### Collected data
*** Block opens ***

/-- The commands, in the order of spec/opcode_table.json. -/
inductive Instr where
  -- time (chapter 02): ppb is the mean offset of a gate, width the width of a pulse in ps
  | refclkEdgeTimeout (at_ lastEdge : Nat)
  | refclkGateEnd (at_ : Nat) (ppb : Int) (edgeFail : Bool)
  | epochPulse (at_ width : Nat)
  | epochWindowClose (at_ : Nat)
  | epochCountLoad (at_ n : Nat)
  | tallySlew (at_ : Nat)
  | twinEpochCount (at_ count : Nat) (twinLocked : Bool)
  | timeReset (at_ value : Nat)
  | clockStretch (at_ tower region : Nat) (ask : StretchIn)
  | shortfall (at_ tower region cycles : Nat)
  -- towers and tiles (chapter 03)
  | tileFault (at_ tower region tile : Nat)
  | chunkOverrun (at_ tower chunk cycles : Nat)
  | spareSelfTest (at_ tower region : Nat) (pass : Bool)
  | activationInstall (at_ tower slot : Nat)
  | windowOpen (at_ tower slot win : Nat)
  | chunkIssue (at_ tower region tile : Nat)
  | chunkCommit (at_ tower chunk : Nat) (checksOk : Bool)
  | syncWaitExpiry (at_ tower op : Nat)
  | towerFenceWrite (at_ tower value : Nat)
  -- operators (chapter 05): the chunk of the operator that a tile of the tower is running
  | matmul (at_ tower chunk : Nat)
  | matmulBatched (at_ tower chunk : Nat)
  | matmulGrouped (at_ tower chunk : Nat)
  | matmulRouted (at_ tower chunk : Nat)
  | conv (at_ tower chunk : Nat)
  | attn (at_ tower chunk : Nat)
  | norm (at_ tower chunk : Nat)
  | elementwise (at_ tower chunk : Nat)
  | reduce (at_ tower chunk : Nat)
  | gather (at_ tower chunk : Nat)
  | scatter (at_ tower chunk : Nat)
  | index (at_ tower chunk : Nat)
  | sort (at_ tower chunk : Nat)
  | topk (at_ tower chunk : Nat)
  | fft (at_ tower chunk : Nat)
  | resample (at_ tower chunk : Nat)
  | convert (at_ tower chunk : Nat)
  | optical (at_ tower chunk : Nat) (failingBanks : List Nat)
  | reduceTo (at_ tower chunk : Nat)
  | multicast (at_ tower chunk : Nat)
  | allreduce (at_ tower chunk : Nat)
  | kvWrite (at_ tower chunk : Nat)
  | kvRead (at_ tower chunk : Nat)
  | backingCopy (at_ tower chunk : Nat)
  | deliver (at_ tower chunk : Nat)
  | completionWord (at_ tower slot : Nat)
  | endNotice (at_ tower slot : Nat)
  -- lane instructions (chapter 06): the vector engine `eng` and the fields of the word
  | fadd (eng : Nat) (o : LaneOp)
  | fsub (eng : Nat) (o : LaneOp)
  | fmul (eng : Nat) (o : LaneOp)
  | ffma (eng : Nat) (o : LaneOp)
  | fmin (eng : Nat) (o : LaneOp)
  | fmax (eng : Nat) (o : LaneOp)
  | fsgn (eng : Nat) (o : LaneOp)
  | frnd (eng : Nat) (o : LaneOp)
  | frcp (eng : Nat) (o : LaneOp)
  | frsq (eng : Nat) (o : LaneOp)
  | fexp2 (eng : Nat) (o : LaneOp)
  | flog2 (eng : Nat) (o : LaneOp)
  | ftanh (eng : Nat) (o : LaneOp)
  | fcmp (eng : Nat) (o : LaneOp)
  | iadd (eng : Nat) (o : LaneOp)
  | isub (eng : Nat) (o : LaneOp)
  | imul (eng : Nat) (o : LaneOp)
  | imin (eng : Nat) (o : LaneOp)
  | imax (eng : Nat) (o : LaneOp)
  | and (eng : Nat) (o : LaneOp)
  | or (eng : Nat) (o : LaneOp)
  | xor (eng : Nat) (o : LaneOp)
  | shl (eng : Nat) (o : LaneOp)
  | shr (eng : Nat) (o : LaneOp)
  | sra (eng : Nat) (o : LaneOp)
  | icmp (eng : Nat) (o : LaneOp)
  | cvt (eng : Nat) (o : LaneOp)
  | mov (eng : Nat) (o : LaneOp)
  | sel (eng : Nat) (o : LaneOp)
  | movi (eng : Nat) (o : LaneOp)
  | ldc (eng : Nat) (o : LaneOp)
  | lidx (eng : Nat) (o : LaneOp)
  | rsum (eng : Nat) (o : LaneOp)
  | rmax (eng : Nat) (o : LaneOp)
  | rmin (eng : Nat) (o : LaneOp)
  | rot (eng : Nat) (o : LaneOp)
  | bcst (eng : Nat) (o : LaneOp)
  | pand (eng : Nat) (o : LaneOp)
  | por (eng : Nat) (o : LaneOp)
  | pnot (eng : Nat) (o : LaneOp)
  | loop (eng : Nat) (o : LaneOp) (body : List (BitVec 64))
  | instructionWordError (at_ tower chunk word : Nat)
  -- on-die networks and sync objects (chapter 07)
  | readRequest (at_ : Nat) (p : Packet) (finds : List WordFind)
  | readResponse (at_ : Nat) (p : Packet)
  | write (at_ : Nat) (w : WriteIn)
  | writeAcknowledgement (at_ : Nat) (p : Packet)
  | reducePacket (at_ : Nat) (p : Packet)
  | multicastCopy (at_ site : Nat) (p : Packet)
  | multicastBranchSend (at_ site branch : Nat)
  | poisonedCompletion (at_ tower : Nat) (c : PoisonIn)
  | fencedAcknowledgement (at_ : Nat) (p : Packet)
  | chunkIssuePacket (at_ tower : Nat) (p : CtlPacket)
  | poisonNotice (at_ tower : Nat) (p : CtlPacket)
  | fence (at_ tower : Nat) (p : CtlPacket)
  | towerEvent (at_ tower : Nat) (p : CtlPacket)
  | chunkArrival (at_ tower : Nat) (m : ArrivalIn)
  | regionBarrierArrival (at_ tower region step : Nat)
  | ondieLinkRetry (at_ tower : Nat) (link : DieLink) (good : Bool)
  | signal (at_ : Nat) (m : BitVec 128)
  | signalAcknowledgement (at_ : Nat) (m : BitVec 128)
  | watch (at_ : Nat) (m : BitVec 128)
  | notice (at_ : Nat) (m : BitVec 128)
  | reductionDone (at_ : Nat) (m : BitVec 128)
  | reductionClosed (at_ : Nat) (m : BitVec 128)
  | reducerBusy (at_ : Nat) (m : BitVec 128)
  | syncHostWrite (at_ value : Nat)
  | syncAdd (at_ value : Nat)
  -- the Frasol base (chapter 08)
  | replay (at_ : Nat) (src : StreamSrc) (dst plane seq : Nat)
  | replayLimit (at_ : Nat) (src : StreamSrc) (dst plane : Nat) (locked : Bool)
  | creditReturn (at_ src dst : Nat) (word : CodewordIn) (units : List (BitVec 512))
  | spResendRequest (at_ requester nsite nseq : Nat)
  | spBusLoss (at_ site bus : Nat)
  | standIn (at_ src dst plane : Nat)
  | lockLoss (at_ src dst plane : Nat)
  | wavelengthReturn (at_ src dst plane : Nat)
  | wavelengthPermanentFault (at_ src dst plane : Nat)
  | fadeLevelA (at_ module : Nat) (output : Int) (drive : Nat)
  | fadeLevelB (at_ module : Nat) (output : Int)
  | fadeLevelC (at_ module : Nat)
  | lossOfLight (at_ module : Nat)
  | planeCalibrationWindow (at_ plane : Nat)
  | planeSwitch (at_ plane : Nat)
  | routingSwitchArm (at_ tick : Nat)
  | routingSwitch (at_ : Nat)
  | oldBankDrained (at_ : Nat)
  | copyActiveToInactive (at_ value : Nat)
  -- weight banks and calibration (chapter 09)
  | weightCombSwitch (at_ feed : Nat) (loss : Bool)
  | feedForwardStep (at_ field : Nat) (temp : Int)
  | heaterRamp (at_ field : Nat)
  | calibrationStep (at_ kind index : Nat)
  | calibrationStepEnd (at_ kind index : Nat) (result : List Byte)
  | commitArm (at_ tick : Nat)
  | shadowSetWrite (at_ : Nat) (bytes : List Byte)
  | coefficientCommit (at_ : Nat)
  | commitVerify (at_ : Nat) (pass : Bool)
  -- memory (chapter 10)
  | applyWindow (at_ value : Nat)
  | burstRetry (at_ tower layer channel : Nat) (good : Bool)
  | wireFailure (at_ tower layer channel wire : Nat) (trains512 : Bool)
  | channelClockChange (at_ tower region : Nat)
  | bandChange (at_ tower layer channel : Nat)
  | layerResetRequest (at_ value : Nat) (byHub : Bool)
  | layerDrainComplete (at_ tower : Nat)
  | layerResetForced (at_ tower : Nat)
  | layerPowerOn (at_ tower : Nat)
  | layerTrained (at_ tower : Nat) (trained : TrainedIn)
  | refresh (at_ stack : Nat)
  | mr4Poll (at_ stack value : Nat)
  | wck2dqRetraining (at_ : Nat) (k : StackIn)
  -- memory integrity (chapter 11)
  | patrolVisit (at_ unit layer channel : Nat) (finds : List WordFind) (linkFixed : Nat)
  | remap (at_ tower unit bank : Nat) (w : SmallWord)
  | retire (at_ value : Nat)
  | testWriteRaw (at_ : Nat)
  | testReadChecker (at_ : Nat)
  -- phase groups and packages (chapter 12)
  | groupApply (at_ value : Nat)
  | remove (at_ value : Nat)
  | packageRemovalComplete (at_ model : Nat)
  -- ports and frames (chapter 13)
  | portLinkUp (at_ port : Nat) (reversed : Bool) (polarity : BitVec 8)
  | xLaneLost (at_ port lane : Nat)
  | gFrame (at_ : Nat) (f : FrameIn)
  | bFrame (at_ : Nat) (f : FrameIn)
  | mFrame (at_ : Nat) (f : FrameIn) (payload : List Byte) (tagOk : Bool) (trailer : TrailerIn)
  | kFrame (at_ : Nat) (f : FrameIn)
  | hello (at_ : Nat) (f : FrameIn) (didh : Nat) (preferred : Bool)
  | errorNotice (at_ : Nat) (f : FrameIn)
  | portState (at_ : Nat) (f : FrameIn) (state lanes : Nat)
  | payloadComplete (at_ port : Nat) (payload : List Byte) (tagOk : Bool)
  | unitGapTimeout (at_ port : Nat)
  -- the ledger (chapter 14)
  | admissionDecision (at_ fetched took : Nat)
  | slotBoundary (at_ : Nat)
  | dFrameDeparture (at_ port : Nat)
  | promiseCompare (at_ tenant seq : Nat)
  -- identity and keys (chapter 15)
  | reportNonce (at_ nonce : Nat)
  | reportReady (at_ : Nat)
  | keyEnvelope (at_ : Nat) (e : EnvelopeIn)
  | previousSlotRetire (at_ kind : Nat) (e : EraseIn)
  | close (at_ value : Nat)
  | closingSlotErase (at_ kind id : Nat) (readsZero : Bool)
  | drbgReseed (at_ : Nat)
  -- tickets, guests, alarms (chapter 16)
  | ticket (at_ : Nat) (t : TicketIn)
  | guestPacket (at_ guest : Nat) (fromGuest : Bool) (p : Packet)
  | tamperMesh (at_ : Nat)
  | supplyGlitch (at_ : Nat)
  | clockGlitch (at_ : Nat)
  | grstLRelease (at_ guest : Nat)
  | gready (at_ guest : Nat)
  | greadyTimeout (at_ guest : Nat)
  -- the redundant pair (chapter 17)
  | pxLinkUp (at_ : Nat) (didh : Nat) (preferred : Bool) (twin : TwinIn)
  | heartbeat (at_ : Nat) (onPx tagOk : Bool) (h : HeartbeatIn)
  | heartbeatSend (at_ : Nat)
  | pathSilence (at_ : Nat) (onPx : Bool)
  | decision (at_ : Nat) (f : SFrameIn) (d : DecisionRec)
  | status (at_ : Nat) (f : SFrameIn) (free : List Nat) (limits : LimitsIn)
  | delivered (at_ : Nat) (f : SFrameIn) (tenant seq : Nat)
  | config (at_ : Nat) (f : SFrameIn) (digest : Nat)
  | delta (at_ : Nat) (f : SFrameIn) (tenant seq : Nat) (granules : List (Nat × List Byte))
  | snapshot (at_ : Nat) (f : SFrameIn) (tick : Nat) (bookings : List DecisionRec)
  | package (at_ : Nat) (f : SFrameIn) (model : Nat) (body : List Byte) (trailer : TrailerIn)
  | image (at_ : Nat) (f : SFrameIn) (granules : List (Nat × List Byte))
  | joinReady (at_ : Nat) (f : SFrameIn)
  | join (at_ : Nat) (f : SFrameIn) (tick : Nat)
  | joinTick (at_ : Nat)
  | holdLimit (at_ port : Nat)
  | endDeferral (at_ tenant seq : Nat)
  | checkpoint (at_ : Nat)
  | restore (at_ : Nat)
  | seekLimit (at_ : Nat)
  | stepDown (at_ value : Nat)
  | isolationResume (at_ : Nat)
  -- power and heat (chapter 18)
  | inputVoltageEvent (at_ millivolts duration : Nat)
  | converterFailure (at_ unit : Nat)
  | domainFault (at_ : Nat) (supply : SupplyIn)
  | laserDriverFault (at_ module : Nat)
  | switchSupplyFault (at_ : Nat) (weightBank : Bool)
  | powerStep (at_ inputWatts inputMillivolts : Nat) (currents : List Nat) (targets : List (Nat × Nat × Nat))
      (unbookedWatts : List Nat)
  | excursionAllowance (at_ : Nat)
  | holdOffEnd (at_ : Nat)
  | ballastPauseEnd (at_ tower : Nat)
  | modelStep (at_ tower : Nat) (temp : Int)
  | anchor (at_ unit : Nat) (diodes : List Int)
  | diodeSample (at_ unit : Nat) (diodes : List Int)
  | tripDomainOff (at_ tower : Nat)
  | restartHold (at_ unit : Nat)
  | restart (at_ value : Nat)
  | coolantLimit (at_ : Nat) (inlet outlet : Int) (flow : Nat)
  -- bring-up, resets, firmware, packages, test access (chapter 20)
  | inputCharged (at_ : Nat)
  | domainSwitchOn (at_ domain straps : Nat)
  | bootLayer (at_ layer : Nat) (okA okB : Bool)
  | towerReady (at_ tower : Nat) (faults : List (Nat × Nat)) (wiresFailed : List (Nat × Nat × Nat)) (otherFault : Bool)
  | stageImage (at_ : Nat) (img : ImageIn)
  | activate (at_ value : Nat)
  | abandon (at_ value : Nat)
  | activationStartLimit (at_ : Nat)
  | imageReloadMeasure (at_ unit : Nat) (agrees : Bool)
  | moduleReset (at_ value : Nat)
  | towerResetWarm (at_ tower : Nat)
  | towerResetCold (at_ tower : Nat)
  | towerResetComplete (at_ tower : Nat) (faults : List (Nat × Nat)) (trained : TrainedIn) (otherFault : Bool)
  | fieldReset (at_ field : Nat)
  | fieldResetComplete (at_ : Nat)
  | guestReset (at_ site : Nat)
  | openLoad (at_ value : Nat)
  | placeFromPark (at_ value : Nat) (trailer : TrailerIn) (tagsOk : Bool)
  | cancelLoad (at_ value : Nat)
  | bypass (at_ : Nat)
  | idcode (at_ : Nat)
  | samplePreload (at_ : Nat)
  | extest (at_ : Nat)
  | clamp (at_ : Nat)
  | highz (at_ : Nat)
  | segsel (at_ : Nat) (bits : BitVec 40)
  | testStatus (at_ : Nat)
  -- the object dictionary (chapter 21)
  | accessRead (at_ : Nat) (obj : ObjRef) (offset length busy : Nat)
  | accessWrite (at_ : Nat) (obj : ObjRef) (offset : Nat) (data : List Byte) (last : Bool) (busy : Nat)
  | serviceBoundExpiry (at_ : Nat) (i3c : Bool) (go index sub : Nat) (write last : Bool)
  | segmentIdleExpiry (at_ : Nat) (i3c : Bool)
  | i3cRead (at_ index sub : Nat)
  | i3cWrite (at_ index sub : Nat) (data : List Byte)
  | entdaa (at_ : Nat) (address : BitVec 7)
  | rstdaa (at_ : Nat)
  | enec (at_ : Nat) (events : BitVec 8)
  | disec (at_ : Nat) (events : BitVec 8)
  | getpid (at_ : Nat)
  | getbcr (at_ : Nat)
  | getdcr (at_ : Nat)
  | getmwl (at_ : Nat)
  | getmrl (at_ : Nat)
  | getstatus (at_ : Nat)
  | vectorClear (at_ : Nat) (i3c : Bool) (bits : BitVec 32)
  | pePerstLFall (at_ : Nat)
  | pePerstLRise (at_ : Nat)
  -- rows listed last in the table
  | regionOscillatorStop (at_ tower region : Nat)
  | schedulerFault (at_ tower : Nat)
  | faultyFrameHeader (at_ : Nat) (f : FrameIn)
  | unitBeyondCredit (at_ : Nat) (f : FrameIn)
  | egressCreditStall (at_ port ticks : Nat)
  | testLogicReset (at_ : Nat)
  deriving DecidableEq, Repr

*** Block closes ***

### PROBLEM STATEMENT
A verbatim transcription is needed of the lines above, starting at the line with "inductive Instr where" and ending at the line with "tower value : Nat)", both included, and of nothing else.

### ANSWER FOR THIS EXERCISE
inductive Instr where
  -- time (chapter 02): ppb is the mean offset of a gate, width the width of a pulse in ps
  | refclkEdgeTimeout (at_ lastEdge : Nat)
  | refclkGateEnd (at_ : Nat) (ppb : Int) (edgeFail : Bool)
  | epochPulse (at_ width : Nat)
  | epochWindowClose (at_ : Nat)
  | epochCountLoad (at_ n : Nat)
  | tallySlew (at_ : Nat)
  | twinEpochCount (at_ count : Nat) (twinLocked : Bool)
  | timeReset (at_ value : Nat)
  | clockStretch (at_ tower region : Nat) (ask : StretchIn)
  | shortfall (at_ tower region cycles : Nat)
  -- towers and tiles (chapter 03)
  | tileFault (at_ tower region tile : Nat)
  | chunkOverrun (at_ tower chunk cycles : Nat)
  | spareSelfTest (at_ tower region : Nat) (pass : Bool)
  | activationInstall (at_ tower slot : Nat)
  | windowOpen (at_ tower slot win : Nat)
  | chunkIssue (at_ tower region tile : Nat)
  | chunkCommit (at_ tower chunk : Nat) (checksOk : Bool)
  | syncWaitExpiry (at_ tower op : Nat)
  | towerFenceWrite (at_ tower value : Nat)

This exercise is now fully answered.